Die zweite Antwort entspricht der digital-politischen Zumutung, die man schon während der Pandemie aus der ersten Reihe beobachten konnte. Tatsächlich ist es in Deutschland verboten, Menschen ohne ihre vorherige Zustimmung Botschaften zu senden. Daher hätte es eine Verordnung geben müssen. Dafür aber fehlte laut Bundesknallminister Andreas Scheuer bisher »der politische Wille an mancher Stelle«. Die kryptische Formulierung soll natürlich Unionskollegen schützen, aber lässt sich leicht auflösen. Die Zuständigkeit für die notwendigen, an die Telekommunikationsunternehmen gerichteten Gesetzesgrundlagen liegt beim Wirtschaftsministerium. So etwas aber vorzuschreiben, sagte ein Insider schon im März 2020 zum Thema Cell Broadcast in der Coronapandemie, entspreche nicht der »Philosophie des Wirtschaftsministeriums«.

Die dritte Antwort gehört bei den meisten Problemen des Landes in die erste Reihe der Begründungen. Es handelt sich um die deutsche Amtshybris, alles besser zu wissen als alle anderen.
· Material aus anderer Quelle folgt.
-- ==== Sys2Proof/Machine/Session.lean ====
section
/-! DEFINITION. Sessions and the rings (R511 to R526, R540): the checks on a packet, the session commands, the outbox and
its MSI-X vectors. The inbox and MCTP, which run any command, are in Machine/Inbox.lean. -/

namespace Sys2Proof.Machine

/-- Firmware answers commands: it has started or the boot ROM is in recovery (R587, R588). -/
def State.fwRuns (s : State) : Bool := (s.sec.booted || s.sec.recovery) && !s.power.inReset

/-! ### Interrupts (R519) -/

/-- Vector v is masked in the MSI-X table: bit 0 of the entry's vector control (PCIe). -/
def Vectors.masked (x : Vectors) (v : Fin 16) : Bool := (mget 0 x.table (4 * v.val + 3)).getLsbD 0

/-- Signal a vector: at most once per coalescing interval, and a masked vector becomes pending. -/
def Vectors.signal (x : Vectors) (coalesce : BitVec 16) (v : Fin 16) : Vectors :=
  if x.masked v then { x with pba := x.pba ||| (1 <<< v.val) }
  else if v ∈ x.inInterval then { x with heldBack := if v ∈ x.heldBack then x.heldBack else x.heldBack ++ [v] }
  else { x with signalled := x.signalled ++ [v], inInterval := if coalesce = 0 then x.inInterval else v :: x.inInterval }

/-- The coalescing interval of the PCIe session, 0 without one (Table 15.7). -/
def HostState.coalesce (h : HostState) : BitVec 16 := (h.pcie.map (·.coalesce)).getD 0

/-- COALESCING_INTERVAL_EXPIRY: a vector held back in the interval signals now, and another interval begins. -/
def execCoalescingIntervalExpiry (v : Fin 16) (s : State) : Res :=
  let x := s.host.vectors
  if v ∈ x.inInterval then
    let y := { x with inInterval := x.inInterval.erase v, heldBack := x.heldBack.erase v }
    let z := if v ∈ x.heldBack then y.signal s.host.coalesce v else y
    .next { s with host := { s.host with vectors := z } }
  else .next s

/-! ### Packets (R513, R515) -/

/-- The size of a packet with a body of a length (R513). -/
def packetSize (len : Nat) : Nat := 64 * ceilDiv (len + 40) 64

/-- Slots that a packet occupies (R515). -/
def packetSlots (len : Nat) : Nat := ceilDiv (packetSize len) 1024

/-- The bytes of an outgoing packet; an unsolicited one is final too. -/
def HostState.packetBytes (h : HostState) (r : Reply) : Bytes :=
  let id : Word := match r.path with
    | .pcie => (h.pcie.map (·.id)).getD 0
    | .mctp => (h.mctp.map (·.id)).getD 0
  let flags := (if r.final then 1 else 0) + (if r.unsolicited then 2 else 0)
  let head := leBytes 1 (r.version.toNat / 256) ++ leBytes 1 r.version.toNat ++ leBytes 2 r.opcode.toNat ++
    leBytes 4 r.seq.toNat ++ leBytes 2 r.body.length ++ leBytes 2 flags ++ leBytes 2 r.jobId.toNat ++
    leBytes 2 r.status.toNat ++ leBytes 4 h.outWritten.toNat ++ leBytes 4 h.inDone.toNat ++ leBytes 4 id.toNat ++ zeros 4
  let front := padTo (packetSize r.body.length - 8) (head ++ r.body) ++ leBytes 4 r.seq.toNat
  front ++ leBytes 4 (crc32c front).toNat

/-- Write bytes into a ring of 256 KiB from a position, wrapping. -/
def ringWrite (m : Memory) (pos : Nat) (bs : Bytes) : Memory :=
  let n := 0x40000 - pos
  writeBytes (writeBytes m pos (bs.take n)) 0 (bs.drop n)

/-- OUTBOX_REPLY_WRITE (R518, R519): the first packet that waits goes into the outbox, if its slots are free. -/
def execOutboxReplyWrite (s : State) : Res :=
  match s.host.waiting with
  | [] => .next s
  | r :: rest =>
    let h := s.host
    let n := packetSlots r.body.length
    if h.outLive.sum + n ≤ 256 ∧ s.fwRuns = true then
      .next { s with host := { h with
        outbox := ringWrite h.outbox (h.outSlot * 1024) (h.packetBytes r), waiting := rest, outWritten := h.outWritten + 1,
        outSlot := (h.outSlot + n) % 256, outLive := h.outLive ++ [n],
        vectors := h.vectors.signal h.coalesce (Fin.ofNat 16 r.vector.toNat) } }
    else .next s

/-- The host has read the packets before an index: their slots are free (R518). -/
def HostState.ack (h : HostState) (ring : Word) : HostState :=
  let n := (ring - h.acked).toNat
  if n ≤ h.outLive.length then { h with acked := ring, outLive := h.outLive.drop n } else h

/-! ### Checks on a packet (R520, Table 15.7, R588) -/

/-- An opcode exists in a version: 1.x has no groups 0x04 and 0x06. -/
def opcodeInVersion (op : BitVec 16) (major : Nat) : Bool :=
  !(decide (major = 1) && (decide (op.toNat / 256 = 4) || decide (op.toNat / 256 = 6)))

/-- Opcodes that the boot ROM answers in recovery (R588). -/
def recoveryOpcode (op : BitVec 16) : Bool := op == 0x0001 || op == 0x0002 || op == 0x0004 || op == 0x0605 || op == 0x0606

/-- Opcodes that an observer may use. -/
def observerOpcode (path : Path) (op : BitVec 16) : Bool :=
  (decide (op.toNat / 256 = 0) && !(op == 0x0005 && path == .pcie)) || op == 0x0409 || op == 0x0504 || op == 0x0601 ||
  decide (op.toNat / 256 = 8)

/-- Opcodes allowed before any session; SESSION_TAKE too over a path without one (R520). -/
def freeOpcode (op : BitVec 16) : Bool := op == 0x0001 || op == 0x0004 || op == 0x0005 || op == 0x0601

/-- Checks 4 to 6 of R520, then the command. `length` is whether LENGTH fits. -/
def State.checkOpcode (s : State) (h : Hdr) (op : BitVec 16) (known length owner : Bool) (major : Nat)
    (f : State → Res) : Res :=
  if !known || !opcodeInVersion op major || (s.sec.recovery && !recoveryOpcode op) then
    .next (s.answer h op stBadOpcode true (failBody 0xFFFF 0 0))
  else if !length then .next (s.answer h op stBadLength true (failBody 0xFFFF 0 0))
  else if !owner && !observerOpcode h.path op then .next (s.answer h op stDenied true (failBody 0xFFFF 0 0))
  else f s

/-- A fifth outstanding command over MCTP is answered BUSY (R540). -/
def State.mctpBusy (s : State) (h : Hdr) : Bool := h.path == .mctp && !h.noReply && decide (4 ≤ s.host.mctpOutstanding)

/-- Count a command over MCTP as outstanding until its final reply. -/
def State.countMctp (s : State) (h : Hdr) : State :=
  if h.path = .mctp ∧ h.noReply = false then
    { s with host := { s.host with mctpOutstanding := s.host.mctpOutstanding + 1 } }
  else s

/-- The checks of R520 after the CRC, in order. A command whose SEQ is the next one consumes it, whatever follows. -/
def State.admitAs (s : State) (h : Hdr) (op : BitVec 16) (known length : Bool) (f : State → Res) : Res :=
  if !s.fwRuns then .next s
  else
    match s.session h.path with
    | some q =>
      let inOrder := h.seq == q.nextSeq
      let s1 := if inOrder then s.setSession h.path (some { q with nextSeq := q.nextSeq + 1 }) else s
      if s1.mctpBusy h then .next ((s1.countMctp h).answer h op stBusy true (failBody 0xFFFF 0 0))
      else
        let s2 := s1.countMctp h
        let major := q.version.toNat / 256
        if h.major.toNat ≠ major then .next (s2.answer h op stBadVersion true (failBody 0xFFFF 0 0))
        else if h.session ≠ q.id ∨ inOrder = false then .next (s2.answer h op stDenied true (failBody 0xFFFF 0 0))
        else
          let s3 := if h.path = .pcie then { s2 with host := s2.host.ack h.ringIndex } else s2
          s3.checkOpcode h op known length q.owner major f
    | none =>
      if s.mctpBusy h then .next ((s.countMctp h).answer h op stBusy true (failBody 0xFFFF 0 0))
      else
        let s1 := s.countMctp h
        if h.major ≠ 1 ∧ h.major ≠ 2 then .next (s1.answer h op stBadVersion true (failBody 0xFFFF 0 0))
        else if freeOpcode op = false ∨ h.session ≠ 0 then .next (s1.answer h op stDenied true (failBody 0xFFFF 0 0))
        else s1.checkOpcode h op known length true h.major.toNat f

/-- The checks for a command whose operands have been read. -/
def State.accept (s : State) (h : Hdr) (op : BitVec 16) (f : State → Res) : Res := s.admitAs h op true true f

/-! ### Sessions (R523 to R526) -/

/-- Both rings restart at slot 0 (R515). -/
def HostState.restartRings (h : HostState) : HostState :=
  { h with inDone := 0, outWritten := 0, inSlot := 0, outSlot := 0, covered := [], outLive := [], acked := 0,
           vectors := { h.vectors with inInterval := [], heldBack := [] } }

/-- The DMAs of a path's session stop, and their replies are lost (R525). -/
def HostState.stopDmas (h : HostState) (p : Path) : HostState :=
  { h with dmaRunning := h.dmaRunning.filter (fun e => e.2.hdr.path != p),
           dmaQueue := h.dmaQueue.filter (fun e => e.2.hdr.path != p) }

/-- End the session of a path: an active run goes on. -/
def State.endSession (s : State) (p : Path) : State :=
  match s.session p with
  | none => s
  | some _ =>
    let h := s.host.stopDmas p
    match p with
    | .pcie =>
      let h1 := { h.restartRings with pcie := none, waiting := [], ringState := if h.ringState = 2 then 1 else h.ringState }
      { s with host := h1 }
    | .mctp => { s with host := { h with mctp := none, mctpOutstanding := 0 } }

/-- The highest version that both sides support (Table 15.7): 2.1, 2.0, then any 1.x. -/
def chooseVersion (low high : BitVec 16) : Option (BitVec 16) :=
  if low ≤ 0x0201 ∧ 0x0201 ≤ high then some 0x0201
  else if low ≤ 0x0200 ∧ 0x0200 ≤ high then some 0x0200
  else
    let hi := if high < 0x01FF then high else 0x01FF
    if low ≤ hi ∧ 0x0100 ≤ hi then some hi else none

/-- OWNER_PATH. -/
def State.ownerCode (s : State) : Nat :=
  match s.ownerPath with
  | none => 0
  | some .pcie => 1
  | some .mctp => 2

/-- The reply body of SESSION_OPEN and IDENTIFY (R524). CHAIN_VERSIONS has bit v for version v, and ECI 3.0 to 3.255 are
accepted (R231; log entry 27). -/
def State.identBody (s : State) (session : Word) (version : BitVec 16) : Bytes :=
  leBytes 4 session.toNat ++ leBytes 2 version.toNat ++ leBytes 2 s.steppingCode ++ leBytes 2 s.tileCount ++
  leBytes 16 s.fuses.enabled.toNat ++ leBytes 4 ((s.domain.moduleId.map (·.toNat)).getD 0xFFFFFFFF) ++
  leBytes 4 s.sec.fwVersion.toNat ++ leBytes 4 s.sec.routineRom.toNat ++ leBytes 2 s.steppingCode ++
  leBytes 1 6 ++ leBytes 1 1 ++ leBytes 2 0x0300 ++ leBytes 2 0x03FF ++ leBytes 16 s.fuses.serial.toNat ++
  leBytes 1 s.ownerCode

/-- RUN_ENDED events kept for the next owner session are posted (R525). -/
def State.flushRunEnded (s : State) : State :=
  match s.ownerPath with
  | some p =>
    let v := ((s.session p).map (·.eventVector)).getD 0
    let h := { s.host with runEnded := [] }
    { s with host := s.host.runEnded.foldl (fun h r => h.postUnsolicited p 0x8880 v r.body) h }
  | none => s

/-- Open a session; the opening packet is the session's first inbox packet. -/
def State.openSession (s : State) (h : Hdr) (op : BitVec 16) (b : OpenBody) (v : BitVec 16) : State :=
  let q : Session :=
    { id := s.host.nextSession, owner := b.kind == 1, version := v, nextSeq := h.seq + 1,
      eventVector := b.eventVector.setWidth 4, coalesce := b.coalesce, hostTag := b.hostTag, mask := BitVec.allOnes 64 }
  let s1 := { s with host := { s.host with nextSession := s.host.nextSession + 1 } }
  let s2 := match h.path with
    | .pcie =>
      { s1 with host := { (s1.host.restartRings) with
          pcie := some q, inSlot := 1, inDone := 1, ringState := if s1.host.ringState = 1 then 2 else s1.host.ringState } }
    | .mctp => { s1 with host := { s1.host with mctp := some q } }
  (s2.answer h op stOk true (s2.identBody q.id v)).flushRunEnded

/-- The other path. -/
def otherPath : Path → Path
  | .pcie => .mctp
  | .mctp => .pcie

/-- SESSION_OPEN. -/
def execSessionOpen (h : Hdr) (b : OpenBody) (s : State) : Res :=
  s.accept h 0x0001 (fun s =>
    if (s.session h.path).isSome then .next (s.failPlain h 0x0001 stDenied)
    else if b.kind ≠ 1 ∧ b.kind ≠ 2 then .next (s.fail h 0x0001 stDenied 4 0 b.kind.toNat)
    else if 15 < b.eventVector.toNat then .next (s.fail h 0x0001 stDenied 5 0 b.eventVector.toNat)
    else if 1000 < b.coalesce.toNat then .next (s.fail h 0x0001 stDenied 6 0 b.coalesce.toNat)
    else if b.kind = 1 ∧ ((s.session (otherPath h.path)).map (·.owner)).getD false = true then
      .next (s.fail h 0x0001 stDenied 4 0 1)
    else
      match chooseVersion b.versionMin b.versionMax with
      | none => .next (s.fail h 0x0001 stBadVersion 0 0 b.versionMin.toNat)
      | some v => .next (s.openSession h 0x0001 b v))

/-- SESSION_CLOSE: the reply is formed before the session ends. A reply that waits goes with its session. -/
def execSessionClose (h : Hdr) (s : State) : Res :=
  s.accept h 0x0002 (fun s =>
    let s1 := s.endSession h.path
    let r : Reply :=
      { path := h.path, opcode := 0x8002, seq := h.seq, final := true, unsolicited := false, vector := h.vector,
        jobId := h.jobId, status := stOk, version := s.replyVersion h, body := [] }
    if h.noReply then .next s1 else .next (s1.postReply r))

/-- NOP: nothing but the reply; its RING_INDEX has been taken. -/
def execNop (h : Hdr) (s : State) : Res := s.accept h 0x0003 (fun s => .next (s.ok h 0x0003 []))

/-- IDENTIFY: the body of SESSION_OPEN with SESSION 0. -/
def execIdentify (h : Hdr) (s : State) : Res :=
  s.accept h 0x0004 (fun s => .next (s.ok h 0x0004 (s.identBody 0 (s.replyVersion h))))

/-- SESSION_TAKE (R526): over MCTP only; it ends the PCIe session, stops an active run as STOP does, and opens an owner
session in place of any of its own path. -/
def execSessionTake (h : Hdr) (b : OpenBody) (s : State) : Res :=
  s.accept h 0x0005 (fun s =>
    if h.path = .pcie then .next (s.failPlain h 0x0005 stDenied)
    else if b.kind ≠ 1 then .next (s.fail h 0x0005 stDenied 4 0 b.kind.toNat)
    else if 15 < b.eventVector.toNat then .next (s.fail h 0x0005 stDenied 5 0 b.eventVector.toNat)
    else if 1000 < b.coalesce.toNat then .next (s.fail h 0x0005 stDenied 6 0 b.coalesce.toNat)
    else
      match chooseVersion b.versionMin b.versionMax with
      | none => .next (s.fail h 0x0005 stBadVersion 0 0 b.versionMin.toNat)
      | some v =>
        let s1 := (s.endSession .pcie).endSession .mctp
        .next ((s1.endRun .stop).openSession h 0x0005 b v))

end Sys2Proof.Machine
end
Im Zweifel übrigens auch besser als die eigene Bevölkerung. Als durch die Flut in Nordrhein-Westfalen viele Menschen zu Tode kamen, behauptete Innenminister Reul, nicht etwa der Staat mit seiner am Warntag 2020 bewiesenen mangelhaften Informationstechnik trage die Verantwortung. Nein, die stumpfen Leute dort draußen hätten es zwar alle gewusst mit dem Starkregen – aber die Warnungen nicht ernst genommen. Selbst schuld also, laut Reul.

Die EU hatte ein verbindliches Warnsystem per Cell Broadcast bis 2022 einführen wollen. Deutschland aber drängte auf eine Ausnahme und bekam sie. EU-Staaten können festlegen, dass ihre eigenen Warnsysteme so gut seien wie Cell Broadcasts. Konkret erklärte die Bundesregierung offenbar ernsthaft, mit Apps, Durchsagen im öffentlich-rechtlichen Rundfunk und Sirenen ähnlich effektiv zu sein wie Cell Broadcasts. Ist diese Behauptung noch Hybris oder schon grob fahrlässige Inkaufnahme von Toten?

Machen wir die Gegenprobe. Im Juni 2020 veranstaltete die niederländische Regierung einen Katastrophentest per Cell Broadcast. Sie erreichte mehr als 90 Prozent der Bevölkerung.